Sorting

Sorting

Sorting is a very common operation

Suppose you have an array to sort into ascending order:

int ns[] = { 8, 2, 6, 5, 9, 1, 7 };

Of course you can sort this array by hand

But suppose it isn't constant, and needs to be sorted at run-time

Algorithms

There are lots of algorithms for sorting

We will look at a few of the well designed ones (that means excluding the terrible bubble sort algorithm!)

Swapping

To make code clearer, let's assume we have a swap function:

void swap(int array[], int i, int j) {
    int temp = array[i];
    array[i] = array[j];
    array[j] = temp;
}

(It can be made efficient by inlining)

Selection and insertion

The selection and insertion sort algorithms are the simplest well-designed algorithms

They use simple recursion (either do some work then sort n-1 items, or sort n-1 items then do some work)

Selection: select the smallest/largest then sort the rest

Insertion: sort all but one then insert it

Recursive selection sort

The recursive version makes the design clearer

It is slightly more convenient to select the largest and put it in the last place array[n-1]
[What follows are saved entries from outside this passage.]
-- ==== Sys2Proof/Syntax.lean ====
section
/-!
DEFINITION. Syntax.lean: the commands of the part, one constructor of Instr per row of opcode_table.json, and the plain
data their operands are made of. A row that stands for an event carries what the outside decides about it (how much time
has passed, a level, a measured quantity); `dt` is always the number of 5 ns ticks since the command before it.
-/

namespace Sys2Proof

/-- The transports of R102; CAN is the command transport on either controller. -/
inductive Transport where
  | spi | udp | can0 | can1
  deriving DecidableEq, Repr, Inhabited

/-- The roles of a session (R96). -/
inductive Role where
  | operator | installer | maker
  deriving DecidableEq, Repr, Inhabited

/-- The writers of R30 with their index within the rank; `host` is the interpreter writing for a session's role. -/
inductive Writer where
  | lantern
  | lamplighter
  | le (n : Fin 8)
  | oe (n : Fin 2)
  | me (n : Fin 2)
  | pairA (core : Fin 2)
  | pairB (core : Fin 2)
  | host (r : Role)
  deriving DecidableEq, Repr, Inhabited

/-- How a write addresses the register (R32): at its own address, through an address with bit 30 set, with bit 31 set, or
with both. -/
inductive WKind where
  | plain | set | clr | both
  deriving DecidableEq, Repr, Inhabited

/-- One write of a cycle: who, how, what, and how many times its fabric transfer failed parity (R24). (log 29 DEDUCED) -/
structure Write where
  who : Writer
  kind : WKind
  value : Word
  fails : Nat
  deriving DecidableEq, Repr, Inhabited

/-- The writes that reach one register in one cycle of its domain (R29), after dt ticks; hwSet are the W1C bits that a
hardware event sets in the same cycle (R119). (log 1 DESIGN CHOICE; log 8 DESIGN CHOICE; log 29 DEDUCED) -/
structure WCycle where
  dt : Nat
  ws : List Write
  hwSet : Word
  deriving DecidableEq, Repr, Inhabited

/-- The initiators of fabric reads (R118, R123), engines included. -/
inductive Initiator where
  | pairA | pairB | interp | ethMover | canMover | mailboxes | engine (e : Fin 10)
  deriving DecidableEq, Repr, Inhabited

/-- A read by an initiator, and how many times its fabric transfer failed parity (R24). (log 31 DEDUCED) -/
structure Rd where
  by_ : Initiator
  fails : Nat
  deriving DecidableEq, Repr, Inhabited

/-- How a frame or packet came through the shared SRAM (R24, R27): how many times the fabric transfer that moved it failed parity,
and how many bits of a word of it had flipped in the SRAM. (log 31 DEDUCED; log 118 DEDUCED) -/
structure Moved where
  fails : Nat
  flips : Nat
  deriving DecidableEq, Repr, Inhabited

/-- A word of the Timed Action Table or of the position compare list that a read meets with flipped bits: one bit (corrected) or two
(R27). (log 118 DEDUCED) -/
structure MemErr where
  cmp : Bool
  word : Nat
  double : Bool
  deriving DecidableEq, Repr, Inhabited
// Sort the first n items of an array
void sort(int n, int array[]) {
    if (n <= 1) return;
    for (int i = 0; i < n-1; i++) {
        if (array[i] > array[n-1]) swap(array, i, n-1);
    }
    sort(n-1, array);
}

Iterative selection sort

Here's an iterative version, as a double loop:

void sort(int n, int array[n]) {
    for (int m = n-1; m > 0; m--) {
        for (int i = 0; i < m; i++) {
            if (array[i] > array[m]) swap(array, i, m);
        }
    }
}

This is, of course, O(n^2)

It is useful as a specification for other sorting algorithms

Recursive insertion sort

The recursive version makes the design clearer

// Sort the first n items of an array
void sort(int n, int array[]) {
    if (n <= 1) return;
    sort(n-1, array);
    int x = array[n-1];
    int i = n-1;
    while (i > 0 && array[i-1] > x) {
        array[i] = array[i-1];
        i--;
    }
    array[i] = x;
}

Iterative insertion sort

The iterative version is a double loop:

void sort(int n, int array[n]) {
    for (int m = 1; m < n; m++) {
        int x = array[m];
        int i = m;
        while (i > 0 && array[i-1] > x) {
            array[i] = array[i-1];
            i--;
        }
        array[i] = x;
    }
}

This is, of course, O(n^2)

Importance

Insertion sort is almost unbeatable for small arrays

And almost unbeatable for arrays which are almost in order already

So is often used in libraries as a last fine-grained pass to speed up more complex algorithms

Divide and conquer

A general recursive design technique is to split a problem into two half-sized problems

That leads to two divide-and-conquer algorithms, sort two smaller arrays, and either do some work first, or do some work afterwards:

Quicksort: divide the items into small and large, then sort the two divisions

Mergesort: sort the first half and second half, then merge the two results together

Pivot

Partitioning means dividing into small and large sections, i.e. <=p and >p for a pivot p

There is a chicken and egg problem: you can only find the perfect pivot after you have done the partitioning

Choosing the first or last item as the pivot is very poor on arrays that are almost in order already

The next simplest choice is the middle item

Partitioning

Here's a function that partitions an array between positions lo and hi, and returns the dividing index:

int partition(int array[], int lo, int hi) {
    int p = array[lo + (hi-lo)/2];
    while (true) {
        while (array[lo] <= p) lo++;
        while (array[hi-1] > p) hi--;
        if (lo == hi) return lo;
        swap(array, lo, hi-1);
    }
}

The version in Wikipedia when I wrote this slide was incorrect!

Recursive quicksort

Here's a recursive quicksort

void sort(int array[], int lo, int hi) {
    if (lo >= hi-1) return;
    int mid = partition(array, lo, hi);
    sort(array, lo, mid);
    sort(array, mid, hi);
}

Iterative quicksort

You can make quicksort iterative, but you need a stack of ranges which have yet to be sorted

The algorithm pulls a range off the stack, partitions, and pushes the two smaller ranges on the stack, if they have at least two elements

It is not worth showing you the code - ask google

Quicksort problems

Quicksort is one of the fastest known algorithms, very difficult to beat

It has best case and average case O(n*log(n)) performance

But it is O(n^2) in the worst case, because partitioning may split n items into unequal halves, e.g. 1 and n-1

When does speed really matter? In real time systems where you can't be late, so ironically quicksort is not used when time is critical!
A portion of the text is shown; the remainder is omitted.